» What you will do: A verbatim reproduction of all the entries is needed.

» Records for this task:
_ _ _ _ _

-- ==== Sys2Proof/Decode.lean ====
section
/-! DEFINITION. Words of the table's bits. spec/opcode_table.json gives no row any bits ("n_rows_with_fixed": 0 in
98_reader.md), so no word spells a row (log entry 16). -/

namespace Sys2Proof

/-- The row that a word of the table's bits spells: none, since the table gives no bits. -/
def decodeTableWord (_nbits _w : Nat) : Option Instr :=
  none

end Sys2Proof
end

_ _ _ _ _

» Written answer:
-- ==== Sys2Proof/Decode.lean ====
section
/-! DEFINITION. Words of the table's bits. spec/opcode_table.json gives no row any bits ("n_rows_with_fixed": 0 in
98_reader.md), so no word spells a row (log entry 16). -/

namespace Sys2Proof

/-- The row that a word of the table's bits spells: none, since the table gives no bits. -/
def decodeTableWord (_nbits _w : Nat) : Option Instr :=
  none

end Sys2Proof
end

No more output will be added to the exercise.